Por José Jácomo Gimenes, Marcos César Romeira Moraes e Rony Ferreira
Tramita na Câmara Federal o Projeto de Lei do novo Código de Processo Civil – CPC. A nova legislação representa auspiciosa esperança de aprimoramento para o sistema judicial. Entretanto, entre as centenas de artigos, engendra a instituição de uma nova espécie, muito semelhante a tributo corporativo, uma obrigação monetária imposta por lei, em favor dos advogados. É injusta, desnecessária e inconstitucional.
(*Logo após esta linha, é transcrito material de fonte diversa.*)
-- ==== Sys2Proof/Laws/SteadyCinch.lean ====
section
/-! SUPPORT. Steadiness (Sys2Proof/Laws/Steady.lean) of the operations of Cinch, Girth and the Awls: each keeps the queue, the raw counter and the canonical forms. -/
namespace Sys2Proof.Machine
open State

theorem State.setAwl_st {z : State} {s0} {x1} {x2} (h0 : Steady z s0) :
    Steady z (@State.setAwl s0 x1 x2) := by
  unfold State.setAwl
  apply Steady.of_eq
  · exact h0
  all_goals rfl

theorem State.modAwl_st {z : State} {s0} {x1} {x2} (h0 : Steady z s0) :
    Steady z (@State.modAwl s0 x1 x2) := by
  unfold State.modAwl
  refine State.setAwl_st ?_
  exact h0

theorem State.setAct_st {z : State} {s0} {x1} {x2} (h0 : Steady z s0) :
    Steady z (@State.setAct s0 x1 x2) := by
  unfold State.setAct
  refine State.modAwl_st ?_
  exact h0

theorem State.modC_st {z : State} {s0} {x1} (h0 : Steady z s0) :
    Steady z (@State.modC s0 x1) := by
  unfold State.modC
  apply Steady.of_eq
  · exact h0
  all_goals rfl

theorem State.modLedger_st {z : State} {s0} {x1} (h0 : Steady z s0) :
    Steady z (@State.modLedger s0 x1) := by
  unfold State.modLedger
  refine State.modC_st ?_
  exact h0

theorem State.storeWords_st {z : State} {s0} {x1} {x2} (h0 : Steady z s0) :
    Steady z (@State.storeWords s0 x1 x2) := by
  induction s0, x2 using State.storeWords.induct x1 with
  | case1 => exact h0
  | case2 => exact writeMem_st h0
  | case3 s w v ws c ih => rw [State.storeWords, if_pos c]; exact ih (writeMem_st h0)
  | case4 s w v ws c ih => rw [State.storeWords, if_neg c]; exact ih (writeMem_st h0)

theorem State.settleBank_st {z : State} {s0} {x1} {x2} {x3} (h0 : Steady z s0) :
    Steady z (@State.settleBank s0 x1 x2 x3) := by
  unfold State.settleBank
  extract_lets +onlyGivenNames -underBinder -merge -useContext xq1
  try clear_value xq1
  refine State.storeWords_st ?_
  refine State.modAwl_st ?_
  exact h0

theorem State.graphLoad_st {z : State} {s0} (h0 : Steady z s0) :
    Steady z (@State.graphLoad s0).2 := by
  unfold State.graphLoad
  extract_lets +onlyGivenNames -underBinder -merge -useContext xq1
  try clear_value xq1
  extract_lets +onlyGivenNames -underBinder -merge -useContext xq2
  try clear_value xq2
  split
  · refine Steady.mk1 ?_
    exact h0
  · extract_lets +onlyGivenNames -underBinder -merge -useContext xq3
    try clear_value xq3
    split
    · refine Steady.mk1 ?_
      exact h0
    · extract_lets +onlyGivenNames -underBinder -merge -useContext xq4
      have hxq4 : Steady z xq4.2 := by
        unfold xq4
        refine Steady.foldl1 ?_ ?_
        · refine Steady.mk1 ?_
          exact h0
        · intro b0 b1 hbq5
          split
          · rename_i e
            have hmq6 := Steady.of_snd (z := z) e (by
              refine State.fixRead_st ?_
              exact hbq5)
            refine Steady.mk1 ?_
            exact hmq6
      try clear_value xq4
      extract_lets +onlyGivenNames -underBinder -merge -useContext xq7
      have hxq7 : Steady z xq7 := by
        unfold xq7
        exact hxq4
      try clear_value xq7
      split
      · refine Steady.mk1 ?_
        exact hxq7
      · extract_lets +onlyGivenNames -underBinder -merge -useContext xq8
        try clear_value xq8
        extract_lets +onlyGivenNames -underBinder -merge -useContext xq9
        try clear_value xq9
        split
        · refine Steady.mk1 ?_
          exact hxq7
        · refine Steady.mk1 ?_
          exact hxq7
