-- ==== Sys2Proof/Laws/SteadyHost.lean ====
section
/-! SUPPORT. Steadiness (Sys2Proof/Laws/Steady.lean) of the operations of the host interface, feedback, checks and block states: each keeps the queue, the raw counter and the canonical forms. -/
namespace Sys2Proof.Machine
open State

theorem State.fabWord_st {z : State} {s0} {x1} {x2} {x3} {x4} (h0 : Steady z s0) :
    Steady z (@State.fabWord s0 x1 x2 x3 x4).2 := by
  unfold State.fabWord
  split
  · refine Steady.mk1 ?_
    refine State.cfgRej_st ?_
    exact h0
  · refine State.writeWord_st ?_
    exact h0

theorem State.fabWrite_st {z : State} {s0} {x1} {x2} {x3} (h0 : Steady z s0) :
    Steady z (@State.fabWrite s0 x1 x2 x3).2 := by
  unfold State.fabWrite
  extract_lets +onlyGivenNames -underBinder -merge -useContext xq1
  try clear_value xq1
  refine Steady.foldl1 ?_ ?_
  · refine Steady.mk1 ?_
    refine State.noteAccess_st ?_
    exact h0
  · intro b0 b1 hbq2
    extract_lets +onlyGivenNames -underBinder -merge -useContext xq3
    have hxq3 : Steady z xq3.2 := by
      unfold xq3
      refine State.fabWord_st ?_
      exact hbq2
    try clear_value xq3
    refine Steady.mk1 ?_
    exact hxq3

theorem State.hostRefuse_st {z : State} {s0} {x1} {x2} {x3} (h0 : Steady z s0) :
    Steady z (@State.hostRefuse s0 x1 x2 x3) := by
  unfold State.hostRefuse
  extract_lets +onlyGivenNames -underBinder -merge -useContext xq1
  have hxq1 : Steady z xq1 := by
    unfold xq1
    refine State.gateRecord_st ?_
    exact h0
  try clear_value xq1
  extract_lets +onlyGivenNames -underBinder -merge -useContext xq2
  have hxq2 : Steady z xq2 := by
    unfold xq2
    refine State.setReg_st ?_
    refine State.bump_st ?_
    exact hxq1
  try clear_value xq2
  extract_lets +onlyGivenNames -underBinder -merge -useContext xq3
  have hxq3 : Steady z xq3 := by
    unfold xq3
    refine State.fault_st ?_
    refine State.evt_st ?_
    exact hxq2
  try clear_value xq3
  apply Steady.of_eq
  · exact hxq3
  all_goals rfl

theorem State.rearmWrite_st {z : State} {s0} {x1} {x2} (h0 : Steady z s0) :
    Steady z (@State.rearmWrite s0 x1 x2) := by
  unfold State.rearmWrite
  refine State.forEach_st ?_ ?_
  · exact h0
  · intro b0 b1 hbq1
    refine State.vecTry_st ?_
    refine State.setArmed_st ?_
    exact hbq1

theorem State.msixScan_st {z : State} {s0} (h0 : Steady z s0) :
    Steady z (@State.msixScan s0) := by
  unfold State.msixScan
  refine State.forEach_st ?_ ?_
  · exact h0
  · intro b0 b1 hbq1
    refine State.vecTry_st ?_
    exact hbq1

theorem State.tailWrite_st {z : State} {s0} {x1} {x2} (h0 : Steady z s0) :
    Steady z (@State.tailWrite s0 x1 x2) := by
  unfold State.tailWrite
  split
  · refine State.wr_st ?_
    exact h0
  · refine State.cfgRej_st ?_
    exact h0

theorem State.descRead_st {z : State} {s0} {x1} {x2} (h0 : Steady z s0) :
    Steady z (@State.descRead s0 x1 x2).2.2 := by
  unfold State.descRead
  refine Steady.foldl2 ?_ ?_
  · refine Steady.mk2 ?_
    refine Steady.mk1 ?_
    exact h0
  · intro b0 b1 hbq1
    split
    · rename_i e
      have hmq2 := Steady.of_snd (z := z) e (by
        refine State.readMem_st ?_
        exact hbq1)
      split
      · refine Steady.mk2 ?_
        refine Steady.mk1 ?_
        exact hmq2
      · refine Steady.mk2 ?_
        refine Steady.mk1 ?_
        exact hmq2

theorem State.stampCount_st {z : State} {s0} {x1} {x2} {x3} (h0 : Steady z s0) :
    Steady z (@State.stampCount s0 x1 x2 x3) := by
  unfold State.stampCount
  extract_lets +onlyGivenNames -underBinder -merge -useContext xq1
  try clear_value xq1
  split
  · exact h0
  · split
    · refine State.bump_st ?_
      exact h0
    · split
      · refine State.bump_st ?_
        exact h0
      · exact h0

theorem State.writeBack_st {z : State} {s0} {x1} {x2} {x3} {x4} {x5} {x6} {x7} {x8} (h0 : Steady z s0) :
    Steady z (@State.writeBack s0 x1 x2 x3 x4 x5 x6 x7 x8) := by
  unfold State.writeBack
  extract_lets +onlyGivenNames -underBinder -merge -useContext xq1
  try clear_value xq1
  extract_lets +onlyGivenNames -underBinder -merge -useContext xq2
  try clear_value xq2
  extract_lets +onlyGivenNames -underBinder -merge -useContext xq3
  try clear_value xq3
  extract_lets +onlyGivenNames -underBinder -merge -useContext xq4
  try clear_value xq4
  extract_lets +onlyGivenNames -underBinder -merge -useContext xq5
  have hxq5 : Steady z xq5 := by
    unfold xq5
    split
    · refine State.writeMem_st ?_
      exact h0
    · exact h0
  try clear_value xq5
  extract_lets +onlyGivenNames -underBinder -merge -useContext xq6
  have hxq6 : Steady z xq6 := by
    unfold xq6
    refine State.writeMem_st ?_
    exact hxq5
  try clear_value xq6
  extract_lets +onlyGivenNames -underBinder -merge -useContext xq7
  try clear_value xq7
  extract_lets +onlyGivenNames -underBinder -merge -useContext xq8
  have hxq8 : Steady z xq8 := by
    unfold xq8
    refine State.writeMem_st ?_
    exact hxq6
  try clear_value xq8
  extract_lets +onlyGivenNames -underBinder -merge -useContext xq9
  have hxq9 : Steady z xq9 := by
    unfold xq9
    split
    · refine State.bumpE_st ?_
      exact hxq8
    · refine State.bumpE_st ?_
      exact hxq8
  try clear_value xq9
  extract_lets +onlyGivenNames -underBinder -merge -useContext xq10
  have hxq10 : Steady z xq10 := by
    unfold xq10
    split
    · refine State.bumpE_st ?_
      exact hxq9
    · exact hxq9
  try clear_value xq10
  extract_lets +onlyGivenNames -underBinder -merge -useContext xq11
  have hxq11 : Steady z xq11 := by
    unfold xq11
    refine State.stampCount_st ?_
    exact hxq10
  try clear_value xq11
  extract_lets +onlyGivenNames -underBinder -merge -useContext xq12
  have hxq12 : Steady z xq12 := by
    unfold xq12
    split
    · refine State.evt_st ?_
      exact hxq11
    · exact hxq11
  try clear_value xq12
  split
  · refine State.evt_st ?_
    exact hxq12
  · exact hxq12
O CPC em vigor determina no artigo 20 que a sentença condenará o vencido a pagar ao vencedor as despesas que antecipou e os honorários advocatícios. É a expressão histórica do princípio da sucumbência, fazendo com que aquele que deu causa ao processo judicial pague as despesas, entre elas os honorários advocatícios que o vencedor do processo teve para defender-se no Judiciário. A verba de sucumbência em favor do vencedor é também parte inafastável do conteúdo do princípio constitucional do devido processo legal substantivo, assim já explicitado pelo STF na Adin 1.194.
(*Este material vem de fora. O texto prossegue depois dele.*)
-- ==== Sys2Proof/Laws/SteadyBus.lean ====
section
/-! SUPPORT. Steadiness (Sys2Proof/Laws/Steady.lean) of the operations of tack, the bus, the loader and the instants of the cycle: each keeps the queue, the raw counter and the canonical forms. -/
namespace Sys2Proof.Machine
open State

theorem State.plainWrite_st {z : State} {s0} {x1} {x2} {x3} (h0 : Steady z s0) :
    Steady z (@State.plainWrite s0 x1 x2 x3) := by
  unfold State.plainWrite
  extract_lets +onlyGivenNames -underBinder -merge -useContext xq1
  try clear_value xq1
  refine State.setReg_st ?_
  exact h0

theorem State.tackOutcome_st {z : State} {s0} {x1} (h0 : Steady z s0) :
    Steady z (@State.tackOutcome s0 x1) := by
  unfold State.tackOutcome
  extract_lets +onlyGivenNames -underBinder -merge -useContext xq1
  try clear_value xq1
  extract_lets +onlyGivenNames -underBinder -merge -useContext xq2
  have hxq2 : Steady z xq2 := by
    unfold xq2
    refine State.forEach_st ?_ ?_
    · exact h0
    · intro b0 b1 hbq3
      refine State.switchDomain_st ?_
      exact hbq3
  try clear_value xq2
  extract_lets +onlyGivenNames -underBinder -merge -useContext xq4
  have hxq4 : Steady z xq4 := by
    unfold xq4
    refine State.forEach_st ?_ ?_
    · exact hxq2
    · intro b0 b1 hbq5
      refine State.plainWrite_st ?_
      exact hbq5
  try clear_value xq4
  extract_lets +onlyGivenNames -underBinder -merge -useContext xq6
  have hxq6 : Steady z xq6 := by
    unfold xq6
    apply Steady.of_eq
    · exact hxq4
    all_goals rfl
  try clear_value xq6
  extract_lets +onlyGivenNames -underBinder -merge -useContext xq7
  have hxq7 : Steady z xq7 := by
    unfold xq7
    refine State.forEach_st ?_ ?_
    · exact hxq6
    · intro b0 b1 hbq8
      refine State.setAxis_st ?_
      exact hbq8
  try clear_value xq7
  refine State.forEach_st ?_ ?_
  · exact hxq7
  · intro b0 b1 hbq9
    refine State.setBytes_st ?_
    exact hbq9

theorem State.tackRead_st {z : State} {s0} (h0 : Steady z s0) :
    Steady z (@State.tackRead s0).2 := by
  unfold State.tackRead
  refine State.blockRead_st ?_
  exact h0

theorem State.tackReject_st {z : State} {s0} {x1} (h0 : Steady z s0) :
    Steady z (@State.tackReject s0 x1) := by
  unfold State.tackReject
  extract_lets +onlyGivenNames -underBinder -merge -useContext xq1
  have hxq1 : Steady z xq1 := by
    unfold xq1
    refine State.evt_st ?_
    refine State.bump_st ?_
    refine State.wr_st ?_
    exact h0
  try clear_value xq1
  refine State.wr_st ?_
  refine State.wr_st ?_
  refine State.fault_st ?_
  exact hxq1

theorem State.tackStops_st {z : State} {s0} (h0 : Steady z s0) :
    Steady z (@State.tackStops s0) := by
  unfold State.tackStops
  split
  · refine State.forEach_st ?_ ?_
    · exact h0
    · intro b0 b1 hbq1
      split
      · refine State.bootAct_st ?_ ?_
        · exact hbq1
        · intro b0 hbq2
          refine State.requestStop_st ?_
          exact hbq2
      · exact hbq1
  · exact h0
O Projeto em tramitação na Câmara Federal apresenta uma mudança aparentemente sutil, mas de consequências consideráveis. Em seu artigo 87 determina que a sentença condenará o vencido a pagar honorários ao advogado do vencedor. Além da mudança de titularidade, do parágrafo 1º ao 13° são estabelecidas regras de cumulatividade – percentuais mínimos e privilégios processuais, alargando a incidência da verba, com considerável impacto financeiro. A alteração, se aprovada, vai afetar milhões de processos e direitos difusos dos jurisdicionados brasileiros. O novo CPC, diploma essencialmente técnico, está sendo aparelhado para incrementar ganhos de categoria profissional.
Aprovado como está, resultará nas seguintes situações: 1ª) o advogado do vencedor será remunerado duplamente pelo mesmo serviço, por meio dos honorários contratuais combinados com seu cliente e pelos honorários de sucumbência acumulados no processo; 2ª) o vencedor do processo fica sem ressarcimento do que gastou com seu advogado, ferindo mortalmente o princípio da reparação integral e o princípio do devido processo legal substantivo, arranhando a própria legitimidade do Judiciário.
Já se tem ouvido ideias salvadoras para justificar o avanço sobre a verba dos jurisdicionados, no sentido de criação de um segundo honorário de sucumbência para ressarcimento do vencedor do processo. A solução aventada, além de estar no mundo das possibilidades teóricas e não constar de lei, oneraria demasiadamente o vencido no processo, que teria de pagar duas vezes a mesma verba e elevaria injustificadamente os custos judiciais, sendo totalmente incompatível com o sistema jurídico em vigor.
Não é o primeiro apoderamento sobre os honorários de sucumbência do jurisdicionado. O Estatuto da OAB já lançou cinco normas apropriadoras dos honorários de sucumbência em favor do advogado. O artigo 21, seu parágrafo único, e o 3º parágrafo do artigo 24, mais aplicáveis aos advogados empregados, foram limitados pelo STF na Adin 1.194. Os artigos 22 e 23, mais aplicáveis aos advogados autônomos, foram salvos do julgamento de inconstitucionalidade por força de preliminar processual salvadora: pertinência temática. Dessas normas corporativas, infelizmente, resultou uma jurisprudência superficial, sem sustentação constitucional e contrária aos indicativos do STF sobre o tema da titularidade dos honorários de sucumbência.
O advogado, agente de profissão fundamental e libertadora, experto em relações sociais, não necessita de patrocínio estatal impositivo para incrementar seus ganhos. Assim como os demais profissionais, deve obter seus merecidos honorários por meio de contrato, conforme as regras do mercado. A sociedade, o Ministério Público e demais órgãos de defesa dos direitos difusos devem ficar atentos para a mudança, especialmente quanto à efetiva realização do devido processo legal substantivo e justo tratamento do jurisdicionado, consumidor do serviço público judicial.
José Jácomo Gimenes é juiz federal em Maringá.
Marcos César Romeira Moraes é juiz federal em Maringá.
Rony Ferreira é juiz federal em Foz do Iguaçu.